The Grand Theatre’s musical comedy offers light-hearted take on growing up


Presented by Blue Canoe Productions and held in The Grand Theatre until Jan 21, The 25th Annual Putnam County Spelling Bee, directed by Queen’s alum Maddy Scovil, is a funny, heartwarming love letter to prepubescence.  

The musical comedy tells the story of six kids on the verge of adolescence competing in a spelling bee. Each one of them tackles some of the different challenges of growing up, including disappointing parents, loneliness and learning difficulties. 

Unlikely friendships grow as each character tries to avoid the ringing of a bell that signals a misspelled word and the “thank-you for participating” juice box of shame that follows.

A colourful set with room for choreography — ranging from spirited individual performances to full-stage group dancing — contributes to the eccentric atmosphere of the play. Audience members have a relaxed, intimate experience with the small cast of big personalities, including on-stage participation and improvised interaction from the actors. 

A lot of this convivial humour works because of the strong ensemble cast. These unique characters include a convict with a heart of gold, a couple of gay dads out to win, a boy who spells with his feet and the sardonic Vice Principal Douglas Panch who’s there to remind everyone life only gets worse as you get older. 

Along with the unique and lovable characters, the energetic voices of the cast members make the musical performances all the more engaging and memorable. From the lament of an untimely erection to an appearance by Jesus himself, the music takes the audience through a rollercoaster of emotions. 

Musical numbers such as “Magic Foot,” performed by Jake Tallon, and “Prayer of the Comfort Counselor,” performed by Lily Casey, contrast the moving performances of “The I Love You Song,” sung by Cameron 

Durst-Jerkins, and “I’m Not That Smart,” sung by Oliver Parkins. 

(Leaf played by Oliver Parkins.)

The comedy performance, which includes running jokes and risky humour gives the play an enjoyable edge and keeps a steady, amusing pace. Comic effect is intricately woven into the characters’ dialogue, mannerisms and dress, from Logainne “Schwarzy”SchwartzandGrubenierre’s tendency to fidget and talk with a lisp to William Morris Barfee’s dishevelled costume and awkward gait. 
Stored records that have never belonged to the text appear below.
-- ==== Sys2Proof/Tests/Slice0.lean ====
section
/-!
SUPPORT. Small checks of the model by evaluation: worked examples of the spec, terms that are not well formed, and for each statement
of Certificates/Slice0/Obligations.lean a concrete state and operands that meet its hypotheses.
-/

namespace Sys2Proof.Tests

open Sys2Proof.Machine Sys2Proof.Safety

set_option Elab.async false

/-! ### Small states -/

/-- A queue entry with nothing but its opcode, namespace and a command identifier. -/
def entry (opcode nsid : Nat) : Sqe :=
  { opcode := opcode, fuse := 0, cid := 7, nsid := nsid, dw4 := 0, dw5 := 0, dw6 := 0, dw7 := 0, dw8 := 0, dw9 := 0, dw10 := 0,
    dw11 := 0, dw12 := 0, dw13 := 0, dw14 := 0, dw15 := 0 }

/-- An empty submission queue, and an empty completion queue. -/
def sq (qid dqn : Nat) : Sq :=
  { cntl := 1, qid := qid, dqn := dqn, size := 16, key := 0, offset := 0, head := 0, tail := 0, epoch := 0, holdLimit := 0,
    deleting := none }

def cq (qid dqn : Nat) : Cq :=
  { cntl := 1, qid := qid, dqn := dqn, size := 16, key := 0, offset := 0, head := 0, tail := 0, phase := true, epoch := 0, ien := true,
    held := [], unnotified := 0, notifyFrom := 0 }

/-- A controller on session 0. -/
def ctrl : Ctrl :=
  { session := 0, nkey := 0, nofs := 0, partnerAddr := false, grant := 8, arb := 0, coalesce := 0, aerConf := 0, aers := [],
    notices := [], masked := [], aborts := 0, abortTick := 0, outstanding := [] }

/-- An open session in the clear. -/
def session (purpose : Nat) : Session :=
  { state := 2, sealed := false, purpose := purpose, wlog2 := 8, port := 0, peer := 0, source := 9, firstRx := 0, nextPsn := 5, cum := 3,
    got := [], unacked := [], ops := [], lastRx := 1000, lastTx := 1000, start := 0, lastConnect := 0, saltTx := 0, saltRx := 0,
    keyid := 0, phaseTx := false, phaseRx := false, bothPhases := false, lastAckCtr := [], sinceAck := 0, ackFrom := 0, retries := [],
    fenced := [], toSeal := [], sendq := [], cntl := some 1, dbKey := 0, acceptPsn := 0, partnerAddr := false, rekeyPsn := none,
    rekeyRx := none, heldPhases := [], rekeyed := false, closePsn := none }

/-- A served namespace of 256 map units, attached to controller 1. -/
def ns : Ns :=
  { lbaf := 0, units := 256, home := true, taken := false, keyslot := 5, cmode := 0, cw := 0, cl := 0, dedup := 0, epoch := 0, snaps := [],
    frozen := [], cloneOf := none, ro := false, readable := true, attached := [1], replica := none }

/-- A key slot with an XTS key. -/
def slot : Slot :=
  { gcm := false, owner := 1, refs := 1, key1 := padBytes 32 1, key2 := padBytes 32 2, ctr := 0, limit := 0, due := false,
    exhausted := false }

/-- A head at tick 1,000 in a mode, with a controller that has its admin queues and one pair of I/O queues, and a namespace. -/
def head (m : Mode) : State :=
  { time := { now := 1000, running := true }
    md := { mode := m, rstN := true, pwrgd := true }
    nvq := { ctrls := [(1, ctrl)], sqs := [(1, sq 1 1), (16384, sq 0 0)], cqs := [(1, cq 1 1), (16384, cq 0 0)], ns := [(0, ns)] }
    idm := { sessions := [(0, session 0)] }
    mem := { sramDone := true, hbmDone := true, ready := true }
    ciph := { slots := [(5, slot)] } }


/-- A push or pull reservation of queue 1, at tick 1,000 with its window's credit. -/
def resv : Resv :=
  { rate := 4, burst := 4, d := 250, pull := true, dqn := 1, cntl := 1, setRate := 4, setBurst := 4, cut := false, used := 0, credit := 4,
    window := 0, created := 0, home := true, pushKey := 0, pushSz := 0 }

def region : Region :=
  { gen := 1, used := true, base := 0, len := 4096, rd := true, wr := true, nt := true, ondemand := false, owner := 0, doorbell := false,
    freed := 0, units := [] }

/-! ### States and operands that meet the hypotheses of the statements -/

theorem head_ready : Ready 1 0 (head .paired) ∧ Ready 1 1 (head .paired) ∧ Ready 1 0 (head .sole) ∧ Ready 1 1 (head .sole) :=
  ⟨⟨by decide +kernel, 16384, cq 0 0, by decide +kernel⟩, ⟨by decide +kernel, 1, cq 1 1, by decide +kernel⟩, ⟨by decide +kernel, 16384, cq 0 0, by decide +kernel⟩,
    ⟨by decide +kernel, 1, cq 1 1, by decide +kernel⟩⟩

theorem head_ticking : Ticking 2000 (head .paired) ∧ Ticking 2000 (head .sole) := ⟨by unfold Ticking; decide +kernel, by unfold Ticking; decide +kernel⟩

theorem head_open : Open (head .paired) ∧ Open (head .sole) ∧ Open (head .bench) ∧ Open (head .boot) ∧ Open (head .relay) ∧
    Open (head .slack) ∧ Open (head .join) := by
  unfold Open; decide +kernel

theorem head_settled : Settled 1 (head .paired) ∧ Settled 1 (head .sole) := by unfold Settled; decide +kernel

theorem head_runs (op n : Nat) : Runs 1 (entry op n) (head .paired) ∧ Runs 1 (entry op n) (head .sole) :=
  ⟨⟨head_ready.1, by decide +kernel, rfl, head_settled.1⟩, ⟨head_ready.2.2.1, by decide +kernel, rfl, head_settled.2⟩⟩

theorem witness_StepRunsFrontCommand : ∃ s : State, s.pending = [.powerFail 0, .planMiss 1] := ⟨{ pending := _ }, rfl⟩

theorem witness_IdleStepMovesTimeOnly : State.reset.pending = [] ∧ State.reset.time.running = false ∧ (head .paired).pending = [] ∧
    (head .paired).time.running = true ∧ (head .paired).slowClock = false ∧ (head .slack).pending = [] ∧
    (head .slack).time.running = true ∧ (head .slack).slowClock = true := by decide +kernel

theorem witness_EveryStepKeepsMemoriesCanonical : Canonical (head .paired) ∧ Sys2Proof.Machine.step (head .paired) =
    .next { head .paired with time := { now := 1001, running := true } } := ⟨by unfold Canonical; decide +kernel, rfl⟩

theorem witness_CommandsLeaveTheQueue : Sys2Proof.Machine.exec (.ppsInEdge 2000) (head .paired) =
    .next { head .paired with time := { now := 2000, running := true, pps := 2000 } } := rfl

theorem witness_TideNeverRunsBack : (head .reset).time.running = true ∧ (head .reset).md.mode = .reset ∧
    (head .reset).md.heldInReset = false ∧ (head .reset).md.thermtripN = true ∧ Instr.ppsInEdge 2000 ≠ .powerOn 0 := by decide +kernel

theorem witness_PlainRegisterWrite : ∃ r n, Open (head .bench) ∧ Reg.FCH_CKPT < regSpaceEnd ∧ findReg Reg.FCH_CKPT = some (r, n) ∧
    ((head .bench).advanceTo 2000).writeOwn .spi Reg.FCH_CKPT 0x00010001 = none ∧ r.writable = true ∧
    r.when_.allows (head .bench).md.mode = true ∧ r.perPath = false ∧ (0x00010001 : Word) &&& r.reserved = 0 ∧
    badFields Reg.FCH_CKPT 0x00010001 = 0 :=
  ⟨_, _, by unfold Open; decide +kernel, by decide +kernel, rfl, by decide +kernel⟩

theorem witness_AccessesThatReachNoRegister :
    (∃ r n, Open (head .bench) ∧ Reg.FCH_HEALTH < regSpaceEnd ∧ findReg Reg.FCH_HEALTH = some (r, n) ∧
      ((head .bench).advanceTo 2000).writeOwn .spi Reg.FCH_HEALTH 1 = none ∧ r.writable = false) ∧
    (∃ r n, findReg Reg.FCH_CKPT = some (r, n) ∧ ((head .bench).advanceTo 2000).writeOwn .spi Reg.FCH_CKPT 0xFF010001 = none ∧
      r.writable = true ∧ r.when_.allows (head .bench).md.mode = true ∧ r.perPath = false ∧ (0xFF010001 : Word) &&& r.reserved ≠ 0 ∧
      badFields Reg.FCH_CKPT 0xFF010001 = 0) ∧
    (∃ r n, findReg Reg.GCTL_ERR = some (r, n) ∧ ((head .bench).advanceTo 2000).writeOwn .spi Reg.GCTL_ERR 0x80000001 = none ∧
      r.writable = true ∧ r.when_.allows (head .bench).md.mode = true ∧ r.perPath = false ∧ (0x80000001 : Word) &&& r.reserved ≠ 0 ∧
      badFields Reg.GCTL_ERR 0x80000001 = 0) ∧
    (head .reset).md.mode = .reset ∧ ((head .reset).advanceTo 2000).writeOwn .spi Reg.FCH_CKPT 1 = none :=
  ⟨⟨_, _, by unfold Open; decide +kernel, by decide +kernel, rfl, by decide +kernel⟩, ⟨_, _, rfl, by decide +kernel⟩, ⟨_, _, rfl, by decide +kernel⟩, by decide +kernel⟩

theorem witness_HalvesOfAQuantity : Open (head .paired) ∧ (findReg Reg.TBASE_NOW_LO).isSome = true ∧
    latchedHigh (Reg.TBASE_NOW_LO + 4) = true := ⟨head_open.1, by decide +kernel⟩

theorem witness_ReadsLatchReservationsLanesDiesAndQueues : Open { head .paired with adm := { resv := [(0, resv)] } } ∧
    State.resvSel { head .paired with adm := { resv := [(0, resv)] } } .spi = some resv ∧
    laneUnit ((head .paired).laneSel .spi) = some (.clane 0) ∧
    (head .paired).ns? (bits ((head .paired).pathReg .spi Reg.DDUP_PSEL) 13 0) = some ns ∧ 127 < 128 := ⟨head_open.1, by decide +kernel⟩

theorem witness_ReadsLatchSessionsRegionsOwnersKeysAndSectors :
    let s := { head .paired with idm := { sessions := [(0, session 0)], regions := [(0, region)] },
                                 regs := { path := [(pathKey .spi Reg.CIPH_KSEL, 5)] } }
    Open s ∧ s.sessionSel .spi = some (session 0) ∧ s.regionSel .spi = some region ∧ region.used = true ∧ s.slotSel .spi = some slot :=
  ⟨head_open.1, by decide +kernel⟩

theorem witness_SpiFramesActAsTheirOpcodeSays : Open (head .paired) ∧ 0x10 % 4 = 0 ∧ 0x10 < regSpaceEnd ∧ (0 : Byte) ≠ wordCrc 0x1034 ∧
    regSpaceEnd % 4 = 0 ∧ (0x80000000 ≤ 0x80000000 ∧ 0x83FFFFFE < 0x84000000) ∧
    spiHeaderOk (3 : Byte).toNat 0x10 0 = false := ⟨head_open.1, by decide +kernel⟩

theorem witness_BulkWindowControlEmptiesAndAsks : Open (head .paired) ∧ 3 < 4 ∧ (0 : Word) &&& 0xFFFFFFFC = 0 ∧ bit 0 0 = false ∧
    (3 : Word) &&& 0xFFFFFFFC = 0 ∧ ((head .paired).bulk 3).full = false := ⟨head_open.1, by decide +kernel, by decide +kernel, by decide +kernel, by decide +kernel, rfl⟩

theorem witness_TallyLatchesAndStagesEveryCounter :
    let req := { head .paired with regs := { staged := [(pathKey .spi Reg.TALLY_AT_LO, 100000)] } }
    let wait : State := { head .paired with tally := { pending := true, at_ := 1500 } }
    let lat : State := { head .paired with tally := { pending := true, latched := true, at_ := 1500, ltick := 1500 } }
    let f := { entry 0xC5 0 with dw10 := 100000, dw12 := 352 }
    (Open req ∧ Ticking 2000 req ∧ req.mem.ready = true ∧ req.md.mode ≠ .slack ∧ req.md.mode ≠ .holdup ∧ req.tally.pending = false ∧
      2000 + 10000 ≤ join64 (req.staged .spi Reg.TALLY_AT_LO) 0) ∧
    (Ticking 2000 wait ∧ wait.tally.pending = true ∧ wait.tally.latched = false ∧ wait.tally.at_ ≤ 2000) ∧
    (lat.tally.pending = true ∧ lat.tally.latched = true ∧ lat.tally.staged = false) ∧
    (Open lat ∧ counterReserved (bits (lat.pathReg .spi Reg.TALLY_LSEL) 17 0) = false ∧ (0x1FFFF : Word) &&& 0xFFFE0000 = 0) ∧
    (Ready 1 0 (head .paired) ∧ Ticking 2000 (head .paired) ∧ f.fuse = 0 ∧ (head .paired).mem.ready = true ∧
      (head .paired).tally.pending = false ∧ 352 ≤ bits f.dw12 15 0 ∧ 2000 + 10000 ≤ slbaOf f) := by
  refine ⟨⟨head_open.1, head_ticking.1, by decide +kernel⟩, ⟨head_ticking.1, by decide +kernel⟩, by decide +kernel, ⟨head_open.1, by decide +kernel⟩, head_ready.1,
    head_ticking.1, by decide +kernel⟩

theorem witness_RecorderIsReadAndClearedByItsRules :
    let e : EventRec := { code := 0x1000, seq := 1, tick := 500, mode := 4, lost := false, data := [] }
    let s : State := { head .paired with rcdr := { recs := [e], newest := 1, nonces := [(pathCode .spi, (5, 600))] },
                                         regs := { path := [(pathKey .spi Reg.RCDR_RSEQ_LO, 1)], staged := [(pathKey .spi Reg.RCDR_RSEQ_LO, 1)] } }
    let f := { entry 0xC3 0 with dw10 := 1, dw12 := 1 }
    (Ticking (secondTicks + 500) s ∧ s.rcdr.recs.find? (fun e => decide (s.rcdr.flushedTo < e.seq)) = some e ∧
      e.tick + secondTicks ≤ secondTicks + 500) ∧
    (Open s ∧ s.selectedRec .spi = some e ∧ (head .paired).selectedRec .spi = none) ∧
    (Ticking 2000 s ∧ NMap.find s.rcdr.nonces (pathCode .spi) = some (5, 600) ∧ 2000 ≤ 600 + 10 * secondTicks ∧ (5 : Word).toNat = 5 ∧
      s.pair .spi Reg.RCDR_CLRSEQ_LO Reg.RCDR_CLRSEQ_HI ≤ s.rcdr.newest) ∧
    (Ready 1 0 (head .paired) ∧ f.fuse = 0 ∧ 1 ≤ bits f.dw12 15 0 ∧ bits f.dw12 15 0 ≤ 256 ∧ (head .paired).md.mode ≠ .preservation) := by
  refine ⟨⟨by unfold Ticking; decide +kernel, by decide +kernel⟩, ⟨head_open.1, by decide +kernel⟩, ⟨by unfold Ticking; decide +kernel, by decide +kernel⟩, head_ready.1, by decide +kernel⟩

theorem witness_RailsAndClocksActByTheirTables :
    let s : State := { head .paired with elec := { railsOut := 1 } }
    let l : State := { head .paired with time := { now := 1000, running := true, sref0Lost := true } }
    let c : State := { head .reset with time := { now := 1000, running := true, refclkLost := true }, md := { mode := .reset } }
    (8 < 9 ∧ s.md.pwrgd = true) ∧ (s.elec.railsOut / 2 ^ 0 % 2 = 1 ∧ 0 ≠ 8) ∧ (s.time.refclkLost = false ∧ s.md.mode ≠ .reset) ∧
    s.time.sref0Lost = false ∧ l.time.sref0Lost = true ∧
    (c.time.refclkLost = true ∧ c.md.mode = .reset ∧ c.md.rstN = false) := by decide +kernel

theorem witness_TemperatureLimitsActAsListed : (head .paired).md.mode ≠ .reset ∧ (124 : Int) < 125 ∧
    ((125 : Int) ≤ 129 ∧ (129 : Int) < 130 ∧ (head .paired).md.mode.canPreserve = true) ∧ (130 : Int) ≤ 130 := by decide +kernel

theorem witness_TimeInputsAreStamped : (head .paired).md.mode ≠ .reset ∧
    ((head .paired).time.ppsOut = false ∧ ((head .paired).advanceTo 2000).sinceSecond < 100 * msTicks) ∧
    ((319 = 319 ∨ 319 = 320) ∧ (head .paired).md.mode ≠ .slack) := by decide +kernel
“It’s a really fun and unique experience,” director Maddy Scovil told The Journal. “It’s really light-hearted and contagious.”

Underlying the humour, however, are the kids’ often heartbreaking motives for winning the spelling bee. The story of character Olive Ostrovsky brings bittersweet emotion into the midst of comedy, adding incredible depth to the play as she navigates parental neglect. Because of this, the audience is confronted with the importance of understanding kids and the power adults have in influencing what lies beneath the surface. 

“You can’t really know what’s going on in someone’s life,” Scovil said. “There’s so much involved in that sense of self-discovery at that age.”

The play’s resolution avoids cliches: the underdog doesn’t take home the trophy, Olive Ostrovsky’s parents never show up to watch her compete and the child prodigy never amounts to anything. The audience is left satisfied, however, as the characters find happiness and victory in their own ways. 

The 25th Annual Putnam County Spelling Bee offers a cheerful and amusing experience to its audience, using both young and old characters to provide a connection to viewers of any age and create an overall touching story.